Valide Sultan of the Ottoman Empire (Empress Mother)
- Tenure: 28 July 1808 – 28 July 1817
- Predecessor: Sineperver Sultan
- Successor: Bezmiâlem Sultan
- Born: c. 1761 Georgia
- Died: 28 July 1817 (aged 55–56) Beşiktaş Palace, Constantinople, Ottoman Empire (present day Istanbul, Turkey)
- Burial: Türbe of Nakşidil Sultan, Fatih Mosque, Istanbul, Turkey
- Consort: Abdul Hamid I
- Issue: Şehzade Murad Seyfullah; Mahmud II; Saliha Sultan;

Names
- Turkish: Nakşidil Sultan Ottoman Turkish: نقش دل سلطان
- Religion: Sunni Islam, previously Georgian Orthodox

= Nakşidil Sultan =

Valide Sultan of the Ottoman Empire from 1808 to 1817

Nakşidil Sultan (نقش دل سلطان; also called Nakşi Sultan; c. 1761 – 28 July 1817) was a consort of Sultan Abdul Hamid I, and Valide Sultan to their son Mahmud II, Sultan of the Ottoman Empire.

==Background==

===Origins===
According to various scholars, she came from a family with origins in the Caucasus region (via the Black Sea slave trade). Fikret Saraçoğlu has found in the archives of the Topkapı Palace in Istanbul documents pertaining to her death and funeral.
Others like Necdet Sakaoğlu and Ibrahim Pazan traced these origins further and claim she was actually a Georgian. By custom the consorts of the Ottoman sultans were normally concubines of Christian origin, who came to the Ottoman Imperial harem via the Ottoman slave trade, converted to Islam and were given a slave name after their arrival.
She was raised in the Ottoman palace and was given thoroughly Turkish Islamic education.

===Controversy over identity===
There is a fanciful legend that Nakşidil was Aimée du Buc de Rivéry, who had gone missing at sea in 1788, and was a distant cousin-in-law of the former Empress Josephine, wife of Napoleon Bonaparte. According to this myth, Aimée du Buc de Rivéry was captured by Barbary pirates and sold as a harem concubine, but modern historians have debunked this.

Several older myths, dating as far back as the early 16th century, claimed links between the French and Ottoman monarchies. These have turned out to be politically motivated fabrications designed to justify alliances between the two (supposedly related) monarchies. The Aimée-Nakşidil story has several clear parallels with these older stories. During the monarchy, stories of kidnapped French princesses weren't denied by French officials in order to maintain good relations with the Ottoman inventors of the stories. In later times, these and similar harem tales have been used in France to perpetuate a view of Turkey, the Middle East, and Islam in general as mysterious and despotic in nature, despite more accurate accounts.

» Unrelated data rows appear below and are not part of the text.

-- ==== Sys2Proof/Laws/Memory.lean ====
section
/-! SUPPORT. The laws of memory: a write is read back, leaves every other address alone, and keeps the canonical form. -/

namespace Sys2Proof.Machine

theorem Memory.wf_nil : Memory.wf [] = true := rfl

theorem Memory.wfFrom_cons {lo a : Nat} {b : Byte} {m : Memory} :
    Memory.wfFrom lo ((a, b) :: m) = true ↔ lo ≤ a ∧ b ≠ 0 ∧ Memory.wfFrom (a + 1) m = true := by
  simp [Memory.wfFrom, and_assoc]

theorem Memory.wfFrom_mono {lo hi : Nat} (h : lo ≤ hi) : ∀ {m : Memory}, Memory.wfFrom hi m = true → Memory.wfFrom lo m = true
  | [], _ => rfl
  | (_, _) :: _, hm => by
    rw [Memory.wfFrom_cons] at hm ⊢
    exact ⟨h.trans hm.1, hm.2⟩

/-- Below its lowest address a memory reads 0. -/
theorem Memory.read1_below {lo x : Nat} (h : x < lo) : ∀ {m : Memory}, Memory.wfFrom lo m = true → Memory.read1 m x = 0
  | [], _ => rfl
  | (a, b) :: m, hm => by
    obtain ⟨h1, -, h3⟩ := Memory.wfFrom_cons.mp hm
    have hx : x ≠ a := by omega
    simp only [Memory.read1, hx, if_false]
    exact Memory.read1_below (by omega) h3

theorem Memory.wfFrom_write1 (x : Nat) (v : Byte) : ∀ {lo : Nat} {m : Memory}, lo ≤ x → Memory.wfFrom lo m = true →
    Memory.wfFrom lo (Memory.write1 m x v) = true
  | lo, [], hx, _ => by
    by_cases hv : v = 0
    · simp only [Memory.write1, if_pos hv, Memory.wfFrom]
    · simp only [Memory.write1, if_neg hv]
      exact Memory.wfFrom_cons.mpr ⟨hx, hv, rfl⟩
  | lo, (a, b) :: m, hx, hm => by
    obtain ⟨h1, h2, h3⟩ := Memory.wfFrom_cons.mp hm
    simp only [Memory.write1]
    split
    · split
      · exact hm
      · rename_i hxa hv
        exact Memory.wfFrom_cons.mpr ⟨hx, hv, Memory.wfFrom_cons.mpr ⟨hxa, h2, h3⟩⟩
    · split
      · split
        · exact Memory.wfFrom_mono (by omega) h3
        · rename_i hxa hv
          exact Memory.wfFrom_cons.mpr ⟨hx, hv, by rw [hxa]; exact h3⟩
      · exact Memory.wfFrom_cons.mpr ⟨h1, h2, Memory.wfFrom_write1 x v (by omega) h3⟩

/-- Writing one byte keeps the canonical form. -/
theorem Memory.wf_write1 (x : Nat) (v : Byte) {m : Memory} (h : Memory.wf m = true) : Memory.wf (Memory.write1 m x v) = true :=
  Memory.wfFrom_write1 x v (Nat.zero_le x) h

/-- Writing bytes keeps the canonical form. -/
theorem Memory.wf_write : ∀ (bs : List Byte) (x : Nat) {m : Memory}, Memory.wf m = true → Memory.wf (Memory.write m x bs) = true
  | [], _, _, h => h
  | b :: bs, x, _, h => Memory.wf_write bs (x + 1) (Memory.wf_write1 x b h)

theorem Memory.read1_write1_from (x y : Nat) (v : Byte) : ∀ {lo : Nat} {m : Memory}, Memory.wfFrom lo m = true →
    Memory.read1 (Memory.write1 m x v) y = if y = x then v else Memory.read1 m y
  | lo, [], _ => by
    by_cases hv : v = 0
    · subst hv
      simp only [Memory.write1, if_true, Memory.read1, ite_self]
    · simp only [Memory.write1, if_neg hv, Memory.read1]
  | lo, (a, b) :: m, hm => by
    obtain ⟨h1, h2, h3⟩ := Memory.wfFrom_cons.mp hm
    simp only [Memory.write1]
    split
    · rename_i hxa
      split
      · rename_i hv
        by_cases hy : y = x
        · have := Memory.read1_below hxa (Memory.wfFrom_cons.mpr ⟨le_refl a, h2, h3⟩)
          rw [hy, this, if_pos rfl, hv]
        · rw [if_neg hy]
      · simp [Memory.read1]
    · split
      · rename_i hxa
        subst hxa
        split
        · rename_i hv
          by_cases hy : y = x
          · rw [hy, if_pos rfl, hv, Memory.read1_below (Nat.lt_succ_self x) h3]
          · simp [Memory.read1, hy]
        · by_cases hy : y = x <;> simp [Memory.read1, hy]
      · rename_i hxa1 hxa2
        simp only [Memory.read1, Memory.read1_write1_from x y v h3]
        by_cases hy : y = a
        · have : y ≠ x := by omega
          simp [hy, show ¬a = x by omega]
        · simp [hy]

/-- A byte written is read back, and every other byte is as before. -/
theorem Memory.read1_write1 (x y : Nat) (v : Byte) {m : Memory} (h : Memory.wf m = true) :
    Memory.read1 (Memory.write1 m x v) y = if y = x then v else Memory.read1 m y :=
  Memory.read1_write1_from x y v h

/-- What every address reads as after a write of bytes. -/
theorem Memory.read1_write (y : Nat) : ∀ (bs : List Byte) (x : Nat) {m : Memory}, Memory.wf m = true →
    Memory.read1 (Memory.write m x bs) y = if x ≤ y ∧ y < x + bs.length then bs.getD (y - x) 0 else Memory.read1 m y
  | [], x, m, _ => by
    have : ¬(x ≤ y ∧ y < x + ([] : List Byte).length) := by
      rw [List.length_nil]
      omega
    rw [Memory.write, if_neg this]
  | b :: bs, x, m, h => by
    rw [Memory.write, Memory.read1_write y bs (x + 1) (Memory.wf_write1 x b h), Memory.read1_write1 x y b h]
    by_cases hy : y = x
    · simp [hy]
    · by_cases hr : x + 1 ≤ y ∧ y < x + 1 + bs.length
      · have h1 : x ≤ y ∧ y < x + (bs.length + 1) := by omega
        have h2 : y - x = (y - (x + 1)) + 1 := by omega
        simp [hr, h1, h2]
      · have h1 : ¬(x ≤ y ∧ y < x + (b :: bs).length) := by
          rw [List.length_cons]
          omega
        rw [if_neg hr, if_neg h1, if_neg hy]

theorem Memory.read_length (m : Memory) : ∀ (x n : Nat), (Memory.read m x n).length = n
  | _, 0 => rfl
  | x, n + 1 => by simp [Memory.read, Memory.read_length m (x + 1) n]

theorem Memory.read_getD (m : Memory) : ∀ (x n i : Nat), i < n → (Memory.read m x n).getD i 0 = Memory.read1 m (x + i)
  | x, n + 1, 0, _ => by simp [Memory.read]
  | x, n + 1, i + 1, h => by
    have := Memory.read_getD m (x + 1) n i (by omega)
    simp only [Memory.read, List.getD_cons_succ, this]
    congr 1
    omega

/-- Bytes written are read back. -/
theorem Memory.read_write_self (bs : List Byte) (x : Nat) {m : Memory} (h : Memory.wf m = true) :
    Memory.read (Memory.write m x bs) x bs.length = bs := by
  apply List.ext_getElem
  · exact Memory.read_length _ _ _
  · intro i h1 h2
    have hg := Memory.read_getD (Memory.write m x bs) x bs.length i h2
    rw [Memory.read1_write _ _ _ h] at hg
    have hr : x ≤ x + i ∧ x + i < x + bs.length := by omega
    simp only [hr, and_self, if_true, Nat.add_sub_cancel_left] at hg
    simpa [List.getD_eq_getElem?_getD, h1, h2] using hg

/-! ### The buffers of a core -/

theorem CoreSt.canonical_setBuf {k : CoreSt} {sp : Space} {m : Memory} (h : k.Canonical) (hm : Memory.wf m = true) :
    (k.setBuf sp m).Canonical := by
  obtain ⟨h1, h2, h3⟩ := h
  cases sp <;> exact ⟨by assumption, by assumption, by assumption⟩

theorem CoreSt.wf_buf {k : CoreSt} (h : k.Canonical) (sp : Space) : Memory.wf (k.buf sp) = true := by
  obtain ⟨h1, h2, h3⟩ := h
  cases sp <;> first | assumption | rfl

end Sys2Proof.Machine
end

However, fifty years later, in 1867, when Sultan Abdulaziz, son of Mahmud, went to Paris to be entertained by Napoleon III, he was greeted with great enthusiasm by Napoleon, who told the press that their grandmothers were related. Another invented tradition concerning a French woman with royal connections in the Ottoman harem was being created to support the political aspirations of the rulers of the Ottoman Empire and France. As in other examples of invented traditions, this legend was loosely connected with a historical phenomenon. Initially this legend also emphasized the relationship between the two rulers, just as the earlier myth had done.

==As imperial consort==
Nakşidil, who had been a lady-in-waiting to Esma Sultan, daughter of Sultan Ahmed III, became one of the consorts to Abdul Hamid I in 1782. She was given the title of "Seventh Consort". On 22 October 1783, she gave birth to her first child, a son, Şehzade Murad Seyfullah, who died at the age of two of smallpox on 21 January 1785.

One year later, on 20 July 1785, she gave birth to her second child, a son, Şehzade Mahmud (future Sultan Mahmud II). One year later, on 27 November 1786, she gave birth to her third child, a daughter, Saliha Sultan, who died at the age of one on 10 April 1788.

In 1788, Nakşidil commissioned a fountain in Sultanahmet next to the prison known as the "Nakşi Kadın Fountain". She was widowed at Abdul Hamid's death in 1789.

==Widowhood and Valide Sultan==
In 1807, after the accession of her stepson, Sultan Mustafa IV, her daily and weekly allocations were raised. During these years, the monthly and annual income sources of Nakşidil came from the three farms located in Taşçı Han, near the Fatih Mosque.

In 1808, assassins sent by his half-brother Mustafa, aided by the Ulema, sought to murder Mahmud. Nakşidil saved her son by concealing him, so that he lived to become the next sultan, Mahmud II. Mahmud became sultan after having ordered the death of his half-brother, Mustafa, who had previously ordered the deaths of Mahmud himself and of their cousin, Selim III, whom Mustafa had deposed as sultan, and Nakşidil became the Valide Sultan.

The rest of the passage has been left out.